ASSIGNED TASK: For the records below, tally the lines that include the word "aoaAngles" and report the number alone.

Data records:
-- Opening Marker --

/-! ### emit -/

@[simp] theorem emit_irqEn (s : State) : (emit s).irqEn = s.irqEn := rfl
@[simp] theorem emit_status (s : State) :
    (emit s).status = { s.status with snapValid := true } := rfl
@[simp] theorem emit_inLen (s : State) : (emit s).inLen = s.inLen := rfl
@[simp] theorem emit_arg (s : State) : (emit s).arg = s.arg := rfl
@[simp] theorem emit_res (s : State) : (emit s).res = s.res := rfl
@[simp] theorem emit_frm (s : State) : (emit s).frm = s.frm := rfl
@[simp] theorem emit_coefBuf (s : State) : (emit s).coefBuf = s.coefBuf := rfl
@[simp] theorem emit_grp (s : State) : (emit s).grp = s.grp := rfl
@[simp] theorem emit_snap (s : State) : (emit s).snap = emitted s := rfl
@[simp] theorem emit_aoa0 (s : State) : (emit s).aoa0 = s.aoa0 := rfl
@[simp] theorem emit_aoa1 (s : State) : (emit s).aoa1 = s.aoa1 := rfl
@[simp] theorem emit_inBuf (s : State) : (emit s).inBuf = s.inBuf := rfl
@[simp] theorem emit_seqr (s : State) : (emit s).seqr = s.seqr := rfl
@[simp] theorem emit_draws (s : State) : (emit s).draws = s.draws := rfl
@[simp] theorem emit_script (s : State) : (emit s).script = s.script := rfl
@[simp] theorem emit_log (s : State) : (emit s).log = s.log := rfl

/-! ### startGroup -/

@[simp] theorem startGroup_irqEn (s : State) : (startGroup s).irqEn = s.irqEn := rfl
@[simp] theorem startGroup_status (s : State) :
    (startGroup s).status = { s.status with groupActive := true } := rfl
@[simp] theorem startGroup_inLen (s : State) : (startGroup s).inLen = s.inLen := rfl
@[simp] theorem startGroup_arg (s : State) : (startGroup s).arg = s.arg := rfl
@[simp] theorem startGroup_res (s : State) : (startGroup s).res = s.res := rfl
@[simp] theorem startGroup_frm (s : State) : (startGroup s).frm = s.frm := rfl
@[simp] theorem startGroup_coefBuf (s : State) : (startGroup s).coefBuf = s.coefBuf := rfl
@[simp] theorem startGroup_grp (s : State) :
    (startGroup s).grp = { s.grp with seq := s.frm.seq, chanspec := s.frm.chanspec, rssi := s.frm.rssi, mask := 0, len := Vector.replicate 16 0 } := rfl
@[simp] theorem startGroup_snap (s : State) : (startGroup s).snap = s.snap := rfl
@[simp] theorem startGroup_aoa0 (s : State) : (startGroup s).aoa0 = s.aoa0 := rfl
@[simp] theorem startGroup_aoa1 (s : State) : (startGroup s).aoa1 = s.aoa1 := rfl
@[simp] theorem startGroup_inBuf (s : State) : (startGroup s).inBuf = s.inBuf := rfl
@[simp] theorem startGroup_seqr (s : State) : (startGroup s).seqr = s.seqr := rfl
@[simp] theorem startGroup_draws (s : State) : (startGroup s).draws = s.draws := rfl
@[simp] theorem startGroup_script (s : State) : (startGroup s).script = s.script := rfl
@[simp] theorem startGroup_log (s : State) : (startGroup s).log = s.log := rfl

/-! ### addSlot -/

@[simp] theorem addSlot_irqEn (s : State) : (addSlot s).irqEn = s.irqEn := rfl
@[simp] theorem addSlot_status (s : State) : (addSlot s).status = s.status := rfl
@[simp] theorem addSlot_inLen (s : State) : (addSlot s).inLen = s.inLen := rfl
@[simp] theorem addSlot_arg (s : State) : (addSlot s).arg = s.arg := rfl
@[simp] theorem addSlot_res (s : State) : (addSlot s).res = s.res := rfl
@[simp] theorem addSlot_frm (s : State) : (addSlot s).frm = s.frm := rfl
@[simp] theorem addSlot_coefBuf (s : State) : (addSlot s).coefBuf = s.coefBuf := rfl
@[simp] theorem addSlot_snap (s : State) : (addSlot s).snap = s.snap := rfl
@[simp] theorem addSlot_aoa0 (s : State) : (addSlot s).aoa0 = s.aoa0 := rfl
@[simp] theorem addSlot_aoa1 (s : State) : (addSlot s).aoa1 = s.aoa1 := rfl
@[simp] theorem addSlot_inBuf (s : State) : (addSlot s).inBuf = s.inBuf := rfl
@[simp] theorem addSlot_seqr (s : State) : (addSlot s).seqr = s.seqr := rfl
@[simp] theorem addSlot_draws (s : State) : (addSlot s).draws = s.draws := rfl
@[simp] theorem addSlot_script (s : State) : (addSlot s).script = s.script := rfl
@[simp] theorem addSlot_log (s : State) : (addSlot s).log = s.log := rfl

/-! ### unpackCsiWrites -/

@[simp] theorem unpackCsiWrites_irqEn (bw : Bw) (s : State) :
    (unpackCsiWrites bw s).irqEn = s.irqEn := rfl
@[simp] theorem unpackCsiWrites_status (bw : Bw) (s : State) :
    (unpackCsiWrites bw s).status = { s.status with frameValid := false } := rfl
@[simp] theorem unpackCsiWrites_inLen (bw : Bw) (s : State) :
    (unpackCsiWrites bw s).inLen = s.inLen := rfl
@[simp] theorem unpackCsiWrites_arg (bw : Bw) (s : State) :
    (unpackCsiWrites bw s).arg = s.arg := rfl
@[simp] theorem unpackCsiWrites_frm (bw : Bw) (s : State) :
    (unpackCsiWrites bw s).frm = s.frm := rfl
@[simp] theorem unpackCsiWrites_coefBuf (bw : Bw) (s : State) :
    (unpackCsiWrites bw s).coefBuf = Sparse.writeFrom s.coefBuf 0 (unpackCsi s bw 0) := rfl
@[simp] theorem unpackCsiWrites_grp (bw : Bw) (s : State) :
    (unpackCsiWrites bw s).grp = s.grp := rfl
@[simp] theorem unpackCsiWrites_snap (bw : Bw) (s : State) :
    (unpackCsiWrites bw s).snap = s.snap := rfl
@[simp] theorem unpackCsiWrites_aoa0 (bw : Bw) (s : State) :
    (unpackCsiWrites bw s).aoa0 = s.aoa0 := rfl
@[simp] theorem unpackCsiWrites_aoa1 (bw : Bw) (s : State) :
    (unpackCsiWrites bw s).aoa1 = s.aoa1 := rfl
@[simp] theorem unpackCsiWrites_inBuf (bw : Bw) (s : State) :
    (unpackCsiWrites bw s).inBuf = s.inBuf := rfl
@[simp] theorem unpackCsiWrites_seqr (bw : Bw) (s : State) :
    (unpackCsiWrites bw s).seqr = s.seqr := rfl
@[simp] theorem unpackCsiWrites_draws (bw : Bw) (s : State) :
    (unpackCsiWrites bw s).draws = s.draws := rfl
@[simp] theorem unpackCsiWrites_script (bw : Bw) (s : State) :
    (unpackCsiWrites bw s).script = s.script := rfl
@[simp] theorem unpackCsiWrites_log (bw : Bw) (s : State) :
    (unpackCsiWrites bw s).log = s.log := rfl

/-! ### frameWrites -/

@[simp] theorem frameWrites_irqEn (bw : Bw) (s : State) : (frameWrites bw s).irqEn = s.irqEn := rfl
@[simp] theorem frameWrites_status (bw : Bw) (s : State) :
    (frameWrites bw s).status = { s.status with frameValid := true } := rfl
@[simp] theorem frameWrites_inLen (bw : Bw) (s : State) : (frameWrites bw s).inLen = s.inLen := rfl
@[simp] theorem frameWrites_arg (bw : Bw) (s : State) : (frameWrites bw s).arg = s.arg := rfl
@[simp] theorem frameWrites_frm (bw : Bw) (s : State) :
    (frameWrites bw s).frm = frameFields s bw := rfl
@[simp] theorem frameWrites_coefBuf (bw : Bw) (s : State) :
    (frameWrites bw s).coefBuf = Sparse.writeFrom s.coefBuf 0 (unpackCsi s bw Config.hdrLen) := rfl
@[simp] theorem frameWrites_grp (bw : Bw) (s : State) : (frameWrites bw s).grp = s.grp := rfl
@[simp] theorem frameWrites_snap (bw : Bw) (s : State) : (frameWrites bw s).snap = s.snap := rfl
@[simp] theorem frameWrites_aoa0 (bw : Bw) (s : State) : (frameWrites bw s).aoa0 = s.aoa0 := rfl
@[simp] theorem frameWrites_aoa1 (bw : Bw) (s : State) : (frameWrites bw s).aoa1 = s.aoa1 := rfl
@[simp] theorem frameWrites_inBuf (bw : Bw) (s : State) : (frameWrites bw s).inBuf = s.inBuf := rfl
@[simp] theorem frameWrites_seqr (bw : Bw) (s : State) : (frameWrites bw s).seqr = s.seqr := rfl
@[simp] theorem frameWrites_draws (bw : Bw) (s : State) : (frameWrites bw s).draws = s.draws := rfl
@[simp] theorem frameWrites_script (bw : Bw) (s : State) :
    (frameWrites bw s).script = s.script := rfl
@[simp] theorem frameWrites_log (bw : Bw) (s : State) : (frameWrites bw s).log = s.log := rfl

/-! ### aoaWrites -/

@[simp] theorem aoaWrites_irqEn (cs : Chanspec) (s : State) :
    (aoaWrites cs s).irqEn = s.irqEn := rfl
@[simp] theorem aoaWrites_status (cs : Chanspec) (s : State) :
    (aoaWrites cs s).status = s.status := rfl
@[simp] theorem aoaWrites_inLen (cs : Chanspec) (s : State) :
    (aoaWrites cs s).inLen = s.inLen := rfl
@[simp] theorem aoaWrites_arg (cs : Chanspec) (s : State) : (aoaWrites cs s).arg = s.arg := rfl
@[simp] theorem aoaWrites_frm (cs : Chanspec) (s : State) : (aoaWrites cs s).frm = s.frm := rfl
@[simp] theorem aoaWrites_coefBuf (cs : Chanspec) (s : State) :
    (aoaWrites cs s).coefBuf = s.coefBuf := rfl
@[simp] theorem aoaWrites_grp (cs : Chanspec) (s : State) : (aoaWrites cs s).grp = s.grp := rfl
@[simp] theorem aoaWrites_snap (cs : Chanspec) (s : State) : (aoaWrites cs s).snap = s.snap := rfl
@[simp] theorem aoaWrites_aoa0 (cs : Chanspec) (s : State) :
    (aoaWrites cs s).aoa0 = Sparse.writeFrom s.aoa0 0 (aoaAngles s cs 12 0x4000) := rfl
@[simp] theorem aoaWrites_aoa1 (cs : Chanspec) (s : State) :
    (aoaWrites cs s).aoa1 = Sparse.writeFrom s.aoa1 0 (aoaAngles s cs 4 0x5000) := rfl
@[simp] theorem aoaWrites_inBuf (cs : Chanspec) (s : State) :
    (aoaWrites cs s).inBuf = s.inBuf := rfl
@[simp] theorem aoaWrites_seqr (cs : Chanspec) (s : State) : (aoaWrites cs s).seqr = s.seqr := rfl
@[simp] theorem aoaWrites_draws (cs : Chanspec) (s : State) :
    (aoaWrites cs s).draws = s.draws := rfl
@[simp] theorem aoaWrites_script (cs : Chanspec) (s : State) :
    (aoaWrites cs s).script = s.script := rfl
@[simp] theorem aoaWrites_log (cs : Chanspec) (s : State) : (aoaWrites cs s).log = s.log := rfl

-- Closing Marker --

THE ANSWER: 2